The task: From the records below, transcribe exactly the lines that begin at the line with "(p = 1#3 ∧ i = .blank)" and end at the line with "R30, R32). -/", both included.

[Collected data entries]
theorem State.Inv.pulseLatch (hp : s.phase = 6#3) : (s.pulseLatch.setPhase 7#3).Inv := by
  have hb := h.blank_of_phase hp (by decide) (by decide)
  have hev : s.pulseLatch = s.emit [.lat 1#1, .lat 0#1] := by
    rw [State.pulseLatch, State.driveLat_eq_emit, State.driveLat_eq_emit, ← State.emit_append]
    rfl
  rw [hev]
  exact h.emit (by simp [Pins.allows, Pins.apply, hb, h.clk_low])
    { h with
      lat_low := rfl
      addr_index := fun _ _ => h.addr_index (by simp [hp]) (by simp [hp])
      blank_inside := fun _ _ => hb
      blank_outside := fun h0 => absurd h0 (by decide) }

theorem State.Inv.releaseBlank (hp : s.phase = 7#3) : (s.releaseBlank.setPhase 0#3).Inv :=
  h.emit (es := [.blank 0#1]) rfl
    { h with
      addr_index := fun _ _ => h.addr_index (by simp [hp]) (by simp [hp])
      blank_inside := fun h0 => absurd rfl h0
      blank_outside := fun _ => rfl }

/-- A scan step run whole keeps the invariant, micro-operation by micro-operation. -/
theorem State.Inv.scanStep (hp : s.phase = 0#3) : s.scanStep.Inv :=
  ((((((((h.enterScanStep hp).assertBlank rfl).advanceIndex rfl).swapCheck rfl).setRowAddress rfl).shiftRows rfl).pulseLatch
    rfl).releaseBlank rfl)
end

/-! ### Each move keeps the invariant -/

/-- The micro-operation at each phase (30_encoding.md R57). -/
theorem decodeUop_operation {p : BitVec 3} {i : Instr} (h : decodeUop p = .operation i) :
    (p = 1#3 ∧ i = .blank) ∨ (p = 2#3 ∧ i = .advance) ∨ (p = 3#3 ∧ i = .swapchk) ∨ (p = 4#3 ∧ i = .setaddr) ∨
      (p = 5#3 ∧ i = .shiftrow) ∨ (p = 6#3 ∧ i = .latch) ∨ (p = 7#3 ∧ i = .unblank) := by
  unfold decodeUop at h
  split at h <;> cases h
  all_goals revert p; decide

theorem State.swapCheck_setPhase (s : State) (p : BitVec 3) : (s.setPhase p).swapCheck = s.swapCheck.setPhase p := by
  simpa using s.swapCheck_emit [] p

theorem State.shiftRows_setPhase (s : State) (p : BitVec 3) : (s.setPhase p).shiftRows = s.shiftRows.setPhase p := by
  simpa [State.shiftRows_eq s] using s.shiftRows_emit [] p

/-- The effect of the micro-operation at the phase, with the phase gone on, keeps the invariant. -/
theorem State.Inv.microOp {s : State} (h : s.Inv) {i : Instr} (hd : decodeUop s.phase = .operation i) :
    (effect i (s.setPhase (s.phase + 1#3))).Inv := by
  rcases decodeUop_operation hd with ⟨hp, rfl⟩ | ⟨hp, rfl⟩ | ⟨hp, rfl⟩ | ⟨hp, rfl⟩ | ⟨hp, rfl⟩ | ⟨hp, rfl⟩ | ⟨hp, rfl⟩ <;>
    rw [hp]
  · exact h.assertBlank hp
  · exact h.advanceIndex hp
  · exact (congrArg State.Inv (s.swapCheck_setPhase 4#3)).mpr (h.swapCheck hp)
  · exact h.setRowAddress hp
  · exact (congrArg State.Inv (s.shiftRows_setPhase 6#3)).mpr (h.shiftRows hp)
  · exact h.pulseLatch hp
  · exact h.releaseBlank hp

theorem State.Inv.withInputs {s : State} (h : s.Inv) (rest : List Input) : ({ s with inputs := rest } : State).Inv :=
  { h with }

theorem storedColour_lt (c : Byte) : (storedColour c).toNat < 8 := by
  rw [storedColour, BitVec.toNat_setWidth_of_le (by decide)]
  exact (colourOf c).isLt

/-- A store of a colour in the plane keeps a plane's cells (20_memory.md R30, R32). -/
theorem planeFits_write {T : Topology} {m : List Host.Cell} (h : planeFits T m = true) {a : Nat} {v : Byte}
    (ha : a < T.planeSize) (hv : v.toNat < 8) : planeFits T (Memory.write m a v) = true := by
  refine List.all_eq_true.2 fun cell hmem => ?_
  rcases Memory.mem_write hmem with rfl | hmem
  · simp [ha, hv]
  · exact List.all_eq_true.1 h cell hmem

theorem State.Inv.storePixel {s : State} (h : s.Inv) {x y : Nat} (c : Byte) (hx : x < s.topo.width) (hy : y < s.topo.height) :
    (s.storePixel x y c).Inv := by
  have hoff := Topology.pixelOffset_lt (T := s.topo) (Topology.bufferRow_lt hy) hx
  unfold State.storePixel State.memWrite
  split
  · exact { h with
      plane0_wf := Memory.write_wf h.plane0_wf _ _
      plane0_fits := planeFits_write h.plane0_fits hoff (storedColour_lt c) }
  · exact { h with
      plane1_wf := Memory.write_wf h.plane1_wf _ _
      plane1_fits := planeFits_write h.plane1_fits hoff (storedColour_lt c) }

theorem State.Inv.mainLoop {s : State} (h : s.Inv) {i : Instr} (hi : i.context = .mainLoop) (hc : completesOn s.topo i) :
    (effect i s).Inv := by
  cases i with
  | setpix x y c => exact h.storePixel c hc.1 hc.2
  | swapreq | drawbuf => exact { h with }
  | regper n =>
    have hcount : s.topo.intervalValue n ≠ 0 → 0 < s.topo.intervalValue n := Nat.pos_of_ne_zero
    exact { h with interval_lt := s.topo.intervalValue_lt n, count_lt := hcount, count_idle := fun _ => rfl }
  | _ => cases hi

theorem State.Inv.tickOnce {s : State} (h : s.Inv) (hp : s.phase = 0#3) : s.tickOnce.Inv := by
  unfold State.tickOnce
  split
  · exact h
  · next hne =>
    split
    · have h0 : (s.setTickCnt 0).Inv := { h with count_lt := Nat.pos_of_ne_zero, count_idle := fun _ => rfl }
      exact h0.scanStep hp
    · next hlt =>
      exact { h with count_lt := fun _ => Nat.lt_of_not_le hlt, count_idle := fun hz => absurd hz hne }

/-- After reset nothing is listed in the planes and the trace is empty (10_state.md R23). -/
theorem State.inv_resetFor {T : Topology} (hT : T.wf = true) : (State.resetFor T).Inv where
  topo_wf := hT
  index_lt := (Topology.wf_facts hT).rows_pos
  interval_lt := Nat.two_pow_pos _
  count_lt := fun h => absurd rfl h
  count_idle := fun _ => rfl
  plane0_wf := List.Pairwise.nil
  plane1_wf := List.Pairwise.nil
  plane0_fits := rfl
  plane1_fits := rfl
  data_length := List.length_replicate
  loop_idle := ⟨rfl, rfl⟩
  lat_low := rfl
  clk_low := rfl
  addr_index := fun _ _ => rfl
  blank_inside := fun h => absurd rfl h
  blank_outside := fun _ => .inr rfl
  pins_replay := rfl
  protocol := rfl

/-- Everything a step that answers a next state can do, with words decoded: `rst`, nothing, a micro-operation, a command, a tick, or the loss of a
move that is no operation. -/
theorem step_moves {s t : State} (hst : step s = .next t) : s.topo.wf = true ∧
    ((∃ rest, t = s.afterReset rest) ∨ t = s ∨
      (∃ i, decodeUop s.phase = .operation i ∧ t = effect i (s.setPhase (s.phase + 1#3))) ∨
      ∃ rest, (∃ i, i.context = .mainLoop ∧ completesOn s.topo i ∧ t = effect i { s with inputs := rest }) ∨
        (s.phase = 0#3 ∧ t = ({ s with inputs := rest } : State).tickOnce) ∨ t = { s with inputs := rest }) := by
  obtain ⟨hw, hcases⟩ := step_cases hst
  refine ⟨hw, ?_⟩
  rcases hcases with ⟨rest, -, rfl⟩ | ⟨-, -, rfl⟩ | ⟨hp, hrun⟩ | ⟨w, rest, -, -, hrun⟩ | ⟨l, rest, -, hp, hrun⟩
  · exact .inl ⟨rest, rfl⟩
  · exact .inr (.inl rfl)
  · rcases runWord_next hrun with ⟨i, hd, he⟩ | ⟨why, hd, -⟩
    · obtain ⟨-, -, rfl⟩ := (exec_next_iff ..).1 he
      exact .inr (.inr (.inl ⟨i, hd, rfl⟩))
    · exact absurd hd (decodeUop_ne_rejected hp why)
  · rcases runWord_next hrun with ⟨i, hd, he⟩ | ⟨why, -, rfl⟩
    · obtain ⟨-, hc, rfl⟩ := (exec_next_iff ..).1 he
      exact .inr (.inr (.inr ⟨rest, .inl ⟨i, decodeCmd_context hd, hc, rfl⟩⟩))
    · exact .inr (.inr (.inr ⟨rest, .inr (.inr rfl)⟩))
  · rcases runWord_next hrun with ⟨i, hd, he⟩ | ⟨why, -, rfl⟩
    · obtain rfl := decodeEvt_operation hd
      obtain ⟨-, -, rfl⟩ := (exec_next_iff ..).1 he
      exact .inr (.inr (.inr ⟨rest, .inr (.inl ⟨hp, rfl⟩)⟩))
    · exact .inr (.inr (.inr ⟨rest, .inr (.inr rfl)⟩))

/-- Settles O46: each move of `step_moves` keeps the invariant. -/
theorem everyStepKeepsTheInvariant : Obligations.EveryStepKeepsTheInvariant := by
  intro s t h hst
  obtain ⟨hw, ⟨rest, rfl⟩ | rfl | ⟨i, hd, rfl⟩ | ⟨rest, ⟨i, hi, hc, rfl⟩ | ⟨hp, rfl⟩ | rfl⟩⟩ := step_moves hst
  · exact (State.inv_resetFor hw).withInputs rest
  · exact h
  · exact h.microOp hd
  · exact (h.withInputs rest).mainLoop hi hc
  · exact (h.withInputs rest).tickOnce hp
  · exact h.withInputs rest

end Sys2Proof.Machine
end

section
/-! PROOFS. The micro-operations `BLANK`, `ADVANCE` and `SETADDR`, one by one (40 R71 to R73). -/

namespace Sys2Proof.Machine

theorem exec_effect {i : Instr} {s : State} (hw : s.topo.wf = true) (hc : completesOn s.topo i) :
    exec i s = .next (effect i s) :=
  (exec_next_iff i s _).2 ⟨hw, hc, rfl⟩

theorem completed_exec {i : Instr} {s : State} (hw : s.topo.wf = true) (hc : completesOn s.topo i) :
    (completed (exec i s)).getD s = effect i s := by
  rw [exec_effect hw hc]
  rfl

/-! ### BLANK (40 R71) -/

/-- The pins after `SHIFTROW` (41 R85); `BLANK` and `ADDR` are as before. -/
theorem State.shiftRows_pins {s : State} (hw : s.topo.wf = true) :
    s.shiftRows.pins = { s.pins with lat := 0#1, clk := 0#1, data := s.lastPresented } := by
  have f := Topology.wf_facts hw
  rw [State.shiftRows_eq]
  exact s.replay_shiftEvents s.pins f.width_pos f.passes_pos

/-- Settles O23: the event of `BLANK`, and the effects of the five operations up to `UNBLANK` on the pin. -/
theorem blankAssertsOutputDisable : Obligations.BlankAssertsOutputDisable := by
  refine fun s hw => ⟨exec_effect hw trivial, fun i hi => ?_⟩
  simp only [List.mem_cons, List.not_mem_nil, or_false] at hi
  rcases hi with rfl | rfl | rfl | rfl | rfl
  · exact ⟨_, exec_effect hw trivial, rfl⟩
  · exact ⟨_, exec_effect hw trivial, congrArg Pins.blank s.swapCheck_pins⟩
  · exact ⟨_, exec_effect hw trivial, rfl⟩
  · exact ⟨_, exec_effect hw trivial, (congrArg Pins.blank (State.shiftRows_pins hw)).trans rfl⟩
  · exact ⟨_, exec_effect hw trivial, rfl⟩

/-! ### ADVANCE (40 R72) -/

/-- `n` times `ADVANCE`, from a legal index. -/
theorem advance_iterate {s : State} (hw : s.topo.wf = true) (hi : s.index < s.topo.rowsPerScan) (n : Nat) :
    (fun u => (completed (exec .advance u)).getD u)^[n] s = s.setIndex ((s.index + n) % s.topo.rowsPerScan) := by
  induction n with
  | zero => exact congrArg s.setIndex (Nat.mod_eq_of_lt hi).symm
  | succ n ih =>
    have hone : ∀ v, (completed (exec .advance (s.setIndex v))).getD (s.setIndex v) =
        s.setIndex ((v + 1) % s.topo.rowsPerScan) :=
      fun v => completed_exec (i := .advance) (s := s.setIndex v) hw trivial
    rw [Function.iterate_succ_apply', ih, hone, Nat.mod_add_mod, Nat.add_assoc]

/-- Counting on from `i` modulo `m` reaches each value at exactly one count below `m`. -/
theorem existsUnique_add_mod {m i v : Nat} (hi : i < m) (hv : v < m) : ∃! n, n < m ∧ (i + n) % m = v := by
  have hm : 0 < m := Nat.zero_lt_of_lt hv
  refine ⟨(v + (m - i)) % m, ⟨Nat.mod_lt _ hm, ?_⟩, fun n hn => ?_⟩
  · rw [Nat.add_mod_mod, show i + (v + (m - i)) = v + m by omega, Nat.add_mod_right, Nat.mod_eq_of_lt hv]
  · obtain ⟨hlt, rfl⟩ := hn
    rw [Nat.mod_add_mod, show i + n + (m - i) = n + m by omega, Nat.add_mod_right, Nat.mod_eq_of_lt hlt]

Answer to this task:
    (p = 1#3 ∧ i = .blank) ∨ (p = 2#3 ∧ i = .advance) ∨ (p = 3#3 ∧ i = .swapchk) ∨ (p = 4#3 ∧ i = .setaddr) ∨
      (p = 5#3 ∧ i = .shiftrow) ∨ (p = 6#3 ∧ i = .latch) ∨ (p = 7#3 ∧ i = .unblank) := by
  unfold decodeUop at h
  split at h <;> cases h
  all_goals revert p; decide

theorem State.swapCheck_setPhase (s : State) (p : BitVec 3) : (s.setPhase p).swapCheck = s.swapCheck.setPhase p := by
  simpa using s.swapCheck_emit [] p

theorem State.shiftRows_setPhase (s : State) (p : BitVec 3) : (s.setPhase p).shiftRows = s.shiftRows.setPhase p := by
  simpa [State.shiftRows_eq s] using s.shiftRows_emit [] p

/-- The effect of the micro-operation at the phase, with the phase gone on, keeps the invariant. -/
theorem State.Inv.microOp {s : State} (h : s.Inv) {i : Instr} (hd : decodeUop s.phase = .operation i) :
    (effect i (s.setPhase (s.phase + 1#3))).Inv := by
  rcases decodeUop_operation hd with ⟨hp, rfl⟩ | ⟨hp, rfl⟩ | ⟨hp, rfl⟩ | ⟨hp, rfl⟩ | ⟨hp, rfl⟩ | ⟨hp, rfl⟩ | ⟨hp, rfl⟩ <;>
    rw [hp]
  · exact h.assertBlank hp
  · exact h.advanceIndex hp
  · exact (congrArg State.Inv (s.swapCheck_setPhase 4#3)).mpr (h.swapCheck hp)
  · exact h.setRowAddress hp
  · exact (congrArg State.Inv (s.shiftRows_setPhase 6#3)).mpr (h.shiftRows hp)
  · exact h.pulseLatch hp
  · exact h.releaseBlank hp

theorem State.Inv.withInputs {s : State} (h : s.Inv) (rest : List Input) : ({ s with inputs := rest } : State).Inv :=
  { h with }

theorem storedColour_lt (c : Byte) : (storedColour c).toNat < 8 := by
  rw [storedColour, BitVec.toNat_setWidth_of_le (by decide)]
  exact (colourOf c).isLt

/-- A store of a colour in the plane keeps a plane's cells (20_memory.md R30, R32). -/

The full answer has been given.